Choosing synthetic hair, whether for the more accessible cost, it’s malleability or for ethical reasons, isn’t a better solution either. Synthetic hair fibre is made from acrylic, polyester or polyvinyl which are all plastic fibers. Plastic fibers require fossil fuels like petroleum to be constructed and as well as dangerous, hazardous chemicals. They’re also non-biodegradable and very difficult to recycle which contributes to further pollution as synthetic hair is consumed and disposed of in the same, unsustainable manner as fast fashion. Moreover, a lot of hair is treated with carcinogenic, toxic chemicals that are harmful to both factory workers and end consumers. Human hair isn’t very biodegradable either and while there is a growth of hair recycling and waste management initiatives, it’s not a commonly known issue and it’s far from being very effective.

The sum total

Black hair is complex and overwhelming. There are so many social, economic, environmental and political implications in the high demands of beauty standards and it will take more than just Black girl magic or demystifying natural hair to upend that.

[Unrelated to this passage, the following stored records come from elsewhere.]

-- ==== Sys2Proof/Laws/Regs.lean ====
section
/-!
SUPPORT. What a register, a field, a bit, a core, a bank, a task and a queue hold after one of them has been written.
-/
namespace Sys2Proof.Machine

theorem Dev.rd_wr_same (d : Dev) (off : Nat) (v : Word) : (d.wr off v).rd off = v :=
  Sparse.get_set_same _ _ _ _

theorem Dev.rd_wr_ne (d : Dev) {off o : Nat} (v : Word) (h : o ≠ off) : (d.wr off v).rd o = d.rd o :=
  Sparse.get_set_ne _ _ _ h

theorem Dev.rd_wr (d : Dev) (off o : Nat) (v : Word) : (d.wr off v).rd o = if o = off then v else d.rd o := by
  split
  · subst_vars; exact Dev.rd_wr_same _ _ _
  · exact Dev.rd_wr_ne _ _ ‹_›

/-- Two devices with the same register file read the same. -/
theorem Dev.rd_of_csr {d e : Dev} (h : d.csr = e.csr) (o : Nat) : d.rd o = e.rd o := by simp [Dev.rd, h]

/-! ## Fields -/

/-- Bit i of a word with bits hi to lo replaced. -/
theorem getLsbD_putBits (w : Word) {hi lo : Nat} (n i : Nat) (hlo : lo ≤ hi) (hhi : hi < 32) :
    (putBits w hi lo n).getLsbD i = if lo ≤ i ∧ i ≤ hi then n.testBit (i - lo) else w.getLsbD i := by
  have hm : ∀ j, (fieldMask hi lo).getLsbD j = (decide (lo ≤ j) && decide (j ≤ hi)) := by
    intro j
    simp only [fieldMask, BitVec.getLsbD_ofNat, Nat.testBit_mul_two_pow, Nat.testBit_two_pow_sub_one]
    by_cases h1 : lo ≤ j <;> by_cases h2 : j ≤ hi <;> simp [h1, h2] <;> omega
  by_cases hi32 : i < 32
  · simp only [putBits, BitVec.getLsbD_or, BitVec.getLsbD_and, BitVec.getLsbD_not, hm, BitVec.getLsbD_ofNat, hi32,
      decide_true, Bool.true_and, Nat.testBit_mul_two_pow, Nat.testBit_mod_two_pow]
    by_cases h1 : lo ≤ i <;> by_cases h2 : i ≤ hi <;> simp [h1, h2]
    · intro h; omega
    · intro _ h; omega
  · have : ¬ i ≤ hi := by omega
    rw [if_neg (by omega), BitVec.getLsbD_of_ge _ i (by omega), BitVec.getLsbD_of_ge _ i (by omega)]

theorem testBit_bitsOf (x hi lo i : Nat) :
    (bitsOf x hi lo).testBit i = (decide (i < hi + 1 - lo) && x.testBit (lo + i)) := by
  simp [bitsOf, Nat.testBit_mod_two_pow, Nat.testBit_div_two_pow, Nat.add_comm]

/-- A field just written reads back, cut to its width. -/
theorem bitsOf_putBits_same (w : Word) {hi lo : Nat} (n : Nat) (hlo : lo ≤ hi) (hhi : hi < 32) :
    bitsOf (putBits w hi lo n).toNat hi lo = n % 2 ^ (hi + 1 - lo) := by
  apply Nat.eq_of_testBit_eq
  intro i
  rw [testBit_bitsOf, Nat.testBit_mod_two_pow]
  by_cases h : i < hi + 1 - lo
  · have := getLsbD_putBits w n (lo + i) hlo hhi
    simp only [BitVec.getLsbD] at this
    rw [this, if_pos (by omega)]
    simp [h]
  · simp [h]

/-- A write of a field leaves every bit outside it. -/
theorem bitsOf_putBits_ne (w : Word) {hi lo h l : Nat} (n : Nat) (hlo : lo ≤ hi) (hhi : hi < 32)
    (hd : h < lo ∨ hi < l) : bitsOf (putBits w hi lo n).toNat h l = bitsOf w.toNat h l := by
  apply Nat.eq_of_testBit_eq
  intro i
  rw [testBit_bitsOf, testBit_bitsOf]
  by_cases hi' : i < h + 1 - l
  · have := getLsbD_putBits w n (l + i) hlo hhi
    simp only [BitVec.getLsbD] at this
    rw [this, if_neg (by omega)]
  · simp [hi']

theorem Dev.fld_setFld_same (d : Dev) (f : Fld) (n : Nat) (hlo : f.lo ≤ f.hi) (hhi : f.hi < 32) :
    (d.setFld f n).fld f = n % 2 ^ (f.hi + 1 - f.lo) := by
  simp only [Dev.fld, Dev.setFld, Dev.rd_wr_same]
  exact bitsOf_putBits_same _ _ hlo hhi

theorem Dev.fld_setFld_off (d : Dev) {f g : Fld} (n : Nat) (h : g.off ≠ f.off) : (d.setFld f n).fld g = d.fld g := by
  simp only [Dev.fld, Dev.setFld, Dev.rd_wr_ne _ _ h]

theorem Dev.fld_setFld_bits (d : Dev) {f g : Fld} (n : Nat) (hlo : f.lo ≤ f.hi) (hhi : f.hi < 32)
    (h : g.hi < f.lo ∨ f.hi < g.lo) : (d.setFld f n).fld g = d.fld g := by
  by_cases ho : g.off = f.off
  · simp only [Dev.fld, Dev.setFld, ho, Dev.rd_wr_same]
    exact bitsOf_putBits_ne _ _ hlo hhi h
  · exact Dev.fld_setFld_off d n ho

theorem Dev.fld_wr_ne (d : Dev) {off : Nat} {f : Fld} (v : Word) (h : f.off ≠ off) : (d.wr off v).fld f = d.fld f := by
  simp only [Dev.fld, Dev.rd_wr_ne _ _ h]

theorem Dev.rd_setFld_ne (d : Dev) {f : Fld} {o : Nat} (n : Nat) (h : o ≠ f.off) : (d.setFld f n).rd o = d.rd o :=
  Dev.rd_wr_ne _ _ h

theorem Dev.fld_of_csr {d e : Dev} (h : d.csr = e.csr) (f : Fld) : d.fld f = e.fld f := by simp [Dev.fld, Dev.rd, h]

theorem bitOf_eq_testBit (x i : Nat) : bitOf x i = x.testBit i := by
  simp [bitOf, Nat.testBit_eq_decide_div_mod_eq, Bool.beq_eq_decide_eq]

theorem Dev.bit_setBit_same (d : Dev) (off : Nat) {i : Nat} (b : Bool) (h : i < 32) : (d.setBit off i b).bit off i = b := by
  have := getLsbD_putBits (d.rd off) (b2n b) i (Nat.le_refl i) h
  simp only [Dev.bit, Dev.setBit, Dev.rd_wr_same, bitOf_eq_testBit]
  simp only [BitVec.getLsbD] at this
  rw [this]; cases b <;> simp [b2n]

theorem Dev.bit_setBit_ne (d : Dev) {off o i j : Nat} (b : Bool) (hi : i < 32) (h : o ≠ off ∨ j ≠ i) :
    (d.setBit off i b).bit o j = d.bit o j := by
  by_cases ho : o = off
  · subst ho
    have := getLsbD_putBits (d.rd o) (b2n b) j (Nat.le_refl i) hi
    simp only [Dev.bit, Dev.setBit, Dev.rd_wr_same, bitOf_eq_testBit]
    simp only [BitVec.getLsbD] at this
    rw [this, if_neg (by omega)]
  · simp only [Dev.bit, Dev.setBit, Dev.rd_wr_ne _ _ ho]

theorem Dev.rd_setBit_ne (d : Dev) {off o : Nat} (i : Nat) (b : Bool) (h : o ≠ off) : (d.setBit off i b).rd o = d.rd o :=
  Dev.rd_wr_ne _ _ h

theorem Dev.maskBit_setMaskBit_same (d : Dev) (off n : Nat) (b : Bool) : (d.setMaskBit off n b).maskBit off n = b :=
  Dev.bit_setBit_same _ _ _ (Nat.mod_lt _ (by decide))

theorem Dev.maskBit_setMaskBit_ne (d : Dev) (off : Nat) {n m : Nat} (b : Bool) (h : m ≠ n) :
    (d.setMaskBit off n b).maskBit off m = d.maskBit off m := by
  refine Dev.bit_setBit_ne _ _ (Nat.mod_lt _ (by decide)) ?_
  by_cases hd : m / 32 = n / 32
  · right; omega
  · left; omega

/-! ## Cores, banks, tasks and queues -/

@[simp] theorem Dev.core_setCore_same (d : Dev) (c : Nat) (k : Core) : (d.setCore c k).core c = k :=
  Sparse.get_set_same _ _ _ _

theorem Dev.core_setCore_ne (d : Dev) {c e : Nat} (k : Core) (h : e ≠ c) : (d.setCore c k).core e = d.core e :=
  Sparse.get_set_ne _ _ _ h

@[simp] theorem Dev.bank_setBank_same (d : Dev) (c b : Nat) (k : Bank) : (d.setBank c b k).bank c b = k := by
  simp only [Dev.bank, Dev.setBank, Dev.core_setCore_same, Core.bank]
  exact Sparse.get_set_same _ _ _ _

theorem Dev.bank_setBank_ne (d : Dev) {c b e j : Nat} (k : Bank) (h : e ≠ c ∨ j ≠ b) :
    (d.setBank c b k).bank e j = d.bank e j := by
  by_cases he : e = c
  · subst he
    simp only [Dev.bank, Dev.setBank, Dev.core_setCore_same, Core.bank]
    exact Sparse.get_set_ne _ _ _ (h.resolve_left (fun e => e rfl))
  · simp only [Dev.bank, Dev.setBank, Dev.core_setCore_ne _ _ he]

theorem Dev.core_setBank_ne (d : Dev) {c e : Nat} (b : Nat) (k : Bank) (h : e ≠ c) :
    (d.setBank c b k).core e = d.core e := Dev.core_setCore_ne _ _ h

@[simp] theorem Dev.time_setBank (d : Dev) (c b e : Nat) (k : Bank) :
    ((d.setBank c b k).core e).time = (d.core e).time := by
  by_cases h : e = c
  · subst h; simp [Dev.setBank]
  · rw [Dev.core_setBank_ne _ _ _ h]

@[simp] theorem Dev.runs_setBank (d : Dev) (c b e : Nat) (k : Bank) :
    ((d.setBank c b k).core e).runs = (d.core e).runs := by
  by_cases h : e = c
  · subst h; simp [Dev.setBank]
  · rw [Dev.core_setBank_ne _ _ _ h]

@[simp] theorem Dev.waiting_setBank (d : Dev) (c b e : Nat) (k : Bank) :
    ((d.setBank c b k).core e).waiting = (d.core e).waiting := by
  by_cases h : e = c
  · subst h; simp [Dev.setBank]
  · rw [Dev.core_setBank_ne _ _ _ h]

@[simp] theorem Dev.task_setTask_same (d : Dev) (n : Nat) (k : Task) : (d.setTask n k).task n = k :=
  Sparse.get_set_same _ _ _ _

theorem Dev.task_setTask_ne (d : Dev) {n m : Nat} (k : Task) (h : m ≠ n) : (d.setTask n k).task m = d.task m :=
  Sparse.get_set_ne _ _ _ h

@[simp] theorem Dev.queue_setQueue_same (d : Dev) (q : Nat) (l : List Item) : (d.setQueue q l).queue q = l :=
  Sparse.get_set_same _ _ _ _

theorem Dev.queue_setQueue_ne (d : Dev) {q p : Nat} (l : List Item) (h : p ≠ q) : (d.setQueue q l).queue p = d.queue p :=
  Sparse.get_set_ne _ _ _ h

theorem Dev.core_of_cores {d e : Dev} (h : d.cores = e.cores) (c : Nat) : d.core c = e.core c := by simp [Dev.core, h]
theorem Dev.task_of_tasks {d e : Dev} (h : d.tasks = e.tasks) (n : Nat) : d.task n = e.task n := by simp [Dev.task, h]
theorem Dev.queue_of_queues {d e : Dev} (h : d.queues = e.queues) (q : Nat) : d.queue q = e.queue q := by
  simp [Dev.queue, h]

end Sys2Proof.Machine
end

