/-- R44, R54: the end of a run changes its core and the registers that show it, and counts the run. -/
theorem Only.of_endRun : Only d (d.endRun c) [.cores, .tasks] (Reg.TSK_STATE r.task :: resumeRegs r.task rest) := by
  rw [Dev.endRun_eq h hm]
  exact (((Only.of_popRun d c r rest).and (.of_goBelow _ c r.task rest)).and (.of_countRun _ _)).more (by simp) (by simp)

theorem Dev.endRun_core_ne {e : Nat} (he : e ≠ c) : (d.endRun c).core e = d.core e := by
  rw [Dev.endRun_eq h hm]
  exact (((Dev.goBelow_core _ c r.task e rest).2.2 he).trans (Dev.popRun_core d c r rest e)).trans (Dev.core_setCore_ne _ _ he)

theorem Dev.endRun_runs : ((d.endRun c).core c).runs = rest := by
  rw [Dev.endRun_eq h hm]
  refine (Dev.goBelow_core _ c r.task c rest).1.trans ?_
  rw [Dev.popRun_core, Dev.core_setCore_same]

theorem Dev.endRun_bank (k : Nat) : (d.endRun c).bank c k = if k = r.bank then {} else d.bank c k := by
  rw [Dev.endRun_eq h hm]
  have hb : (((d.popRun c r rest).goBelow c r.task rest).core c).banks =
      Sparse.set (fun _ => {}) (d.core c).banks r.bank {} := by
    rw [(Dev.goBelow_core _ c r.task c rest).2.1, Dev.popRun_core, Dev.core_setCore_same]
  change Sparse.get _ (((d.popRun c r rest).goBelow c r.task rest).core c).banks k = _
  rw [hb]
  split
  · subst_vars; exact Sparse.get_set_same _ _ _ _
  · exact Sparse.get_set_ne _ _ _ ‹_›

theorem Dev.endRun_mem : (d.endRun c).mem = d.mem := by
  rw [Dev.endRun_eq h hm]
  have hp : (d.popRun c r rest).mem = d.mem := by unfold Dev.popRun; dsimp only; split <;> rfl
  refine Eq.trans ?_ hp
  cases rest with
  | nil => rfl
  | cons below rest =>
    change Dev.mem (Dev.goBelow _ _ _ _) = _
    simp only [Dev.goBelow]
    split <;> rfl

/-- R55: nothing follows by itself the end of a run above others that stand in their logic. -/
theorem Dev.proceedFor_endRun (hs : ∀ q ∈ rest, q.stage = .logic) (k : Nat) : Dev.proceedFor c k (d.endRun c) = d.endRun c := by
  have hr := Dev.endRun_runs h hm
  cases k with
  | zero => rfl
  | succ k =>
    unfold Dev.proceedFor
    cases hc : (d.endRun c).curRun c with
    | none => rfl
    | some q =>
      unfold Dev.curRun at hc
      rw [hr] at hc
      split at hc
      · cases hc
      · exact if_pos (.inr (.inl (hs q (List.mem_of_mem_head? hc))))

theorem Dev.proceed_endRun (hs : ∀ q ∈ rest, q.stage = .logic) : (d.endRun c).proceed c = d.endRun c :=
  Dev.proceedFor_endRun h hm hs 32

/-- The state of the task whose run has ended. -/
theorem Dev.endRun_state (hn : r.task < 64) (ha : ∀ q ∈ rest, q.task ≠ r.task) : (d.endRun c).fld (F.TSK_STATE_ST r.task) =
    if d.fld (F.TSK_STATE_ST r.task) = 5 then 5 else if (d.task r.task).live then 1 else 6 := by
  have hp : (d.popRun c r rest).fld (F.TSK_STATE_ST r.task) =
      if d.fld (F.TSK_STATE_ST r.task) = 5 then 5 else if (d.task r.task).live then 1 else 6 := by
    unfold Dev.popRun
    dsimp only
    split
    · rename_i h5
      exact h5.trans (if_pos h5).symm
    · rename_i h5
      refine (Dev.fld_setFld_same _ (F.TSK_STATE_ST r.task) _ (Nat.le_of_ble_eq_true rfl) (Nat.lt_of_sub_eq_succ rfl)).trans ?_
      refine Eq.trans ?_ (if_neg h5).symm
      change (if (d.task r.task).live then 1 else 6) % 8 = _
      split <;> rfl
  rw [Dev.endRun_eq h hm, ← hp]
  refine (Only.of_goBelow (d.popRun c r rest) c r.task rest).fld (by decide) ?_
  simp only [resumeRegs, F.TSK_STATE_ST, List.mem_append, List.mem_cons, List.mem_map, List.not_mem_nil, or_false, not_or]
  refine ⟨⟨by unfold Reg.TSK_STATE Reg.TSK_USED; omega, ?_⟩, ?_⟩
  · rintro ⟨q, hq, he⟩
    have := ha q (List.mem_of_mem_take hq)
    unfold Reg.TSK_STATE at he
    omega
  · unfold Reg.TSK_STATE Reg.INT_FIRST Reg.BIO_BO0 Reg.BIO_BO1
    omega

end

end Sys2Proof.Machine
end

section
/-!
PROOFS. Scan cores: a run that ends with a core fault (R58, R109, R110).
-/
namespace Sys2Proof.Machine

/-- A list with a first element is that element and the rest. -/
theorem eq_cons_of_head {α : Type} {x : α} : {l : List α} → l.head? = some x → l = x :: l.tail
  | [], h => nomatch h
  | _ :: _, h => congrArg (· :: _) (Option.some.inj h)

/-- Device d holds the cores, the memories and the waiting mode change of state s as core c finds it, but for what core c
has worked. -/
structure AtFault (s : State) (c : Nat) (d : Dev) : Prop where
  runs : (d.core c).runs = (s.dev.core c).runs
  waiting : (d.core c).waiting = (s.dev.core c).waiting
  banks : ∀ k, d.bank c k = s.dev.bank c k
  cores : ∀ e, e ≠ c → d.core e = s.dev.core e
  mem : d.mem = (s.found c).mem
  calm : d.modeChange = none

theorem State.found_modeChange (s : State) (c : Nat) : (s.found c).modeChange = s.dev.modeChange :=
  Dev.upTo_keeps Dev.modeChange (by constructor <;> exact fun _ _ => rfl) _ _

/-- Ticks charged bring a device to no fault. -/
theorem AtFault.of_charge {s : State} {c : Nat} {d : Dev} (n k : Nat) (hc : d.cores = (s.found c).cores)
    (hm : d.mem = (s.found c).mem) (h : d.modeChange = none) : AtFault s c (d.charge c n k) := by
  have hk (e : Nat) : d.core e = s.dev.core e := (Dev.core_of_cores hc e).trans (State.found_core s c e)
  refine ⟨?_, ?_, fun j => ?_, fun e he => ?_, hm, h⟩
  · rw [Dev.charge_core, Core.spend_runs, hk]
  · rw [Dev.charge_core, Core.spend_waiting, hk]
  · rw [Dev.charge_bank, Dev.bank, hk]; rfl
  · rw [Dev.charge_core_ne _ _ _ he, hk]

section
variable {s : State} {c : Nat} {r : Run} {d : Dev} (hp : Plain s c r) (hx : (s.found c).execRun c = some r)
  (hd : AtFault s c d)
include hp hx hd

omit hp in
theorem AtFault.curRun : d.curRun c = some r := by
  rw [← Dev.curRun_of_execRun hx]
  unfold Dev.curRun
  rw [hd.runs, hd.waiting, State.found_core]

omit hp in
theorem AtFault.runs_cons : (d.core c).runs = r :: (s.dev.core c).runs.drop 1 := by
  have h := hd.curRun hx
  unfold Dev.curRun at h
  split at h
  · cases h
  · rw [← hd.runs, List.drop_one]
    exact eq_cons_of_head h

theorem AtFault.task_lt : r.task < 64 :=
  hp.tasks r (by rw [← hd.runs, hd.runs_cons hx]; exact List.mem_cons_self)

end

/-- R58, R109: the device with its fault record and its event. -/
def Dev.faultShown (d : Dev) (c n code left : Nat) (b : Bool) (pc detail : Word) (t : Nat) : Dev :=
  if code = 15 then d.faultRecord c n code b left pc detail else (d.faultRecord c n code b left pc detail).raise t (64 + c)

theorem Dev.coreFault_eq {d : Dev} {c : Nat} {r : Run} (h : d.curRun c = some r) (code left : Nat) (pc detail : Word) :
    d.coreFault c code left pc detail =
      ((d.faultShown c r.task code left (!(d.bank c r.bank).shadow.isEmpty) pc detail (d.core c).time).faultStop
        (d.core c).time r.task).endRun c := by
  unfold Dev.coreFault Dev.faultShown
  rw [h]

/-- The registers that a core fault of task n on core c changes after its record. -/
def stopRegs (c n : Nat) : List Nat :=
  raiseRegs (64 + c) ++ ([Reg.IMG_SAFEMASK0 + 4 * (n / 32), Reg.TSK_STATE n, Reg.TSK_CHKIN n] ++ raiseRegs n)

theorem Only.of_faultShown (d : Dev) (c n code left : Nat) (b : Bool) (pc detail : Word) (t : Nat) :
    Only (d.faultRecord c n code b left pc detail) (d.faultShown c n code left b pc detail t) [.msix, .tasks] (raiseRegs (64 + c)) :=
  .of_ite (fun _ => .refl _ _ _) fun _ => .of_raise _ _ _
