-- ==== Sys2Proof/Machine/Font.lean ====
section
/-! DEFINITION. The default `FONT` (spec/70_reset_and_hazards.md R192; the spec marks it general knowledge, decision
D3) and the configuration with the spec's defaults (R8). -/

namespace Sys2Proof.Machine

/-- Glyphs 0 to 3 of R192's table. -/
def glyphs0to3 : List Byte :=
  [0xF0, 0x90, 0x90, 0x90, 0xF0] ++ [0x20, 0x60, 0x20, 0x20, 0x70] ++
  [0xF0, 0x10, 0xF0, 0x80, 0xF0] ++ [0xF0, 0x10, 0xF0, 0x10, 0xF0]

/-- Glyphs 4 to 7 of R192's table. -/
def glyphs4to7 : List Byte :=
  [0x90, 0x90, 0xF0, 0x10, 0x10] ++ [0xF0, 0x80, 0xF0, 0x10, 0xF0] ++
  [0xF0, 0x80, 0xF0, 0x90, 0xF0] ++ [0xF0, 0x10, 0x20, 0x40, 0x40]

/-- Glyphs 8 to B of R192's table. -/
def glyphs8toB : List Byte :=
  [0xF0, 0x90, 0xF0, 0x90, 0xF0] ++ [0xF0, 0x90, 0xF0, 0x10, 0xF0] ++
  [0xF0, 0x90, 0xF0, 0x90, 0x90] ++ [0xE0, 0x90, 0xE0, 0x90, 0xE0]

/-- Glyphs C to F of R192's table. -/
def glyphsCtoF : List Byte :=
  [0xF0, 0x80, 0x80, 0x80, 0xF0] ++ [0xE0, 0x90, 0x90, 0x90, 0xE0] ++
  [0xF0, 0x80, 0xF0, 0x80, 0xF0] ++ [0xF0, 0x80, 0xF0, 0x80, 0x80]

/-- The 80 bytes of the default font: glyph `d` at offset `5 * d` (R192). -/
def defaultFont : Vector Byte fontSize :=
  ⟨(glyphs0to3 ++ glyphs4to7 ++ glyphs8toB ++ glyphsCtoF).toArray, rfl⟩

/-- The defaults of R8: the default font, a stack of 16 entries, and a frame budget that the caller names, since the
source gives none. -/
def standardConfig (cyclesPerFrame : Nat) : Config :=
  { font := defaultFont, stackDepth := 16, cyclesPerFrame := cyclesPerFrame }

end Sys2Proof.Machine
end

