-- ==== Sys2Proof/Safety.lean ====
section
/-! DEFINITION. The terms that statements about the machine use: the word at `PC`, the cells that a draw covers, what
an instruction never writes, a run without an error outcome, the invariant and reachability. -/

namespace Sys2Proof.Machine

/-- A fetch at `PC` succeeds and finds `w`: both bytes lie in memory and spell it, high byte first (R56, R101). -/
abbrev WordAtPc (s : State) (w : Word) : Prop :=
  s.pc.toNat + 1 ≤ 0xFFF ∧ s.byte s.pc.toNat = w.extractLsb' 8 8 ∧ s.byte (s.pc.toNat + 1) = w.extractLsb' 0 8

/-- `(px, py)` is a cell that `DRW Vx, Vy, n` draws in state `s`: some row `r` and column `c` of the sprite, neither
clipped, land on it, and bit `7 - c` of that row's byte is 1 (R143, R144, R145, R147). -/
def Drawn (s : State) (x y : Fin 16) (n px py : Nat) : Prop :=
  ∃ r c, r < min n (32 - (s.readV y).toNat % 32) ∧ c < min 8 (64 - (s.readV x).toNat % 64) ∧
    px = (s.readV x).toNat % 64 + c ∧ py = (s.readV y).toNat % 32 + r ∧
    (s.byte (s.i.toNat + r)).getLsbD (7 - c) = true

/-- Every row that `DRW Vx, Vy, n` draws in state `s` has its byte at a valid address (R145). -/
abbrev SpriteReadable (s : State) (y : Fin 16) (n : Nat) : Prop :=
  ∀ r, r < min n (32 - (s.readV y).toNat % 32) → s.i.toNat + r ≤ 0xFFF

/-- The parts of the machine that no instruction writes read the same in both states: every byte of memory (R50), the
timers (R25, R26), the stack (R31) and the key latch (R34). -/
structure UnwrittenKept (s t : State) : Prop where
  bytes : ∀ a, t.byte a = s.byte a
  dt : t.dt = s.dt
  st : t.st = s.st
  stack : t.stack = s.stack
  keys : t.keys = s.keys

/-- The next step returns `Ok`: the "no error outcome" premise of spec/93_implementation_defined.md M7 and M8. -/
def StepOk (s : State) : Prop := (stepResult s).outcome = .ok

/-- The next `k` steps all return `Ok`. -/
def RunOk : Nat → State → Prop
  | 0, _ => True
  | k + 1, s => StepOk s ∧ RunOk k (stepResult s).state

/-- What every operation keeps on a machine whose `STACK_DEPTH` is `depth`. -/
structure Inv (depth : Nat) (s : State) : Prop where
  /-- The memory is in its canonical form. -/
  memory : s.mem.wf = true
  /-- `PC` is at most 0x1000 (R24). -/
  pc : s.pc.toNat ≤ 0x1000
  /-- `I[15:12] = 0` (R23). -/
  index : s.i.toNat ≤ 0xFFF
  /-- The stack's length is at most `STACK_DEPTH` (R29). -/
  stack : s.stack.length ≤ depth

/-- A state that some driver reaches: a machine constructed from some program, then any finite sequence of operations
(R176). -/
def Reachable (cfg : Config) (s : State) : Prop :=
  ∃ program m ops, construct cfg program = .ok m ∧ (runOps ops m).2 = s

end Sys2Proof.Machine
end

I’ve often been one to ask that Black hair decisions needn’t be so political – can I not like my hair today without it being a reflection of internalised racism? Can I wear a blonde wig without it being a radical expression of self-love? However, when adding up all the costs of Black girl beauty, for all the lives and livelihoods affected; for the crushed self-esteems and bolstered self-images; it’s always going to mean something. I just want it to mean something good moving forward.

As Sydney (La Negra) in Bad Bitch Support Group laments, “We didn’t choose this life. This life chose us.”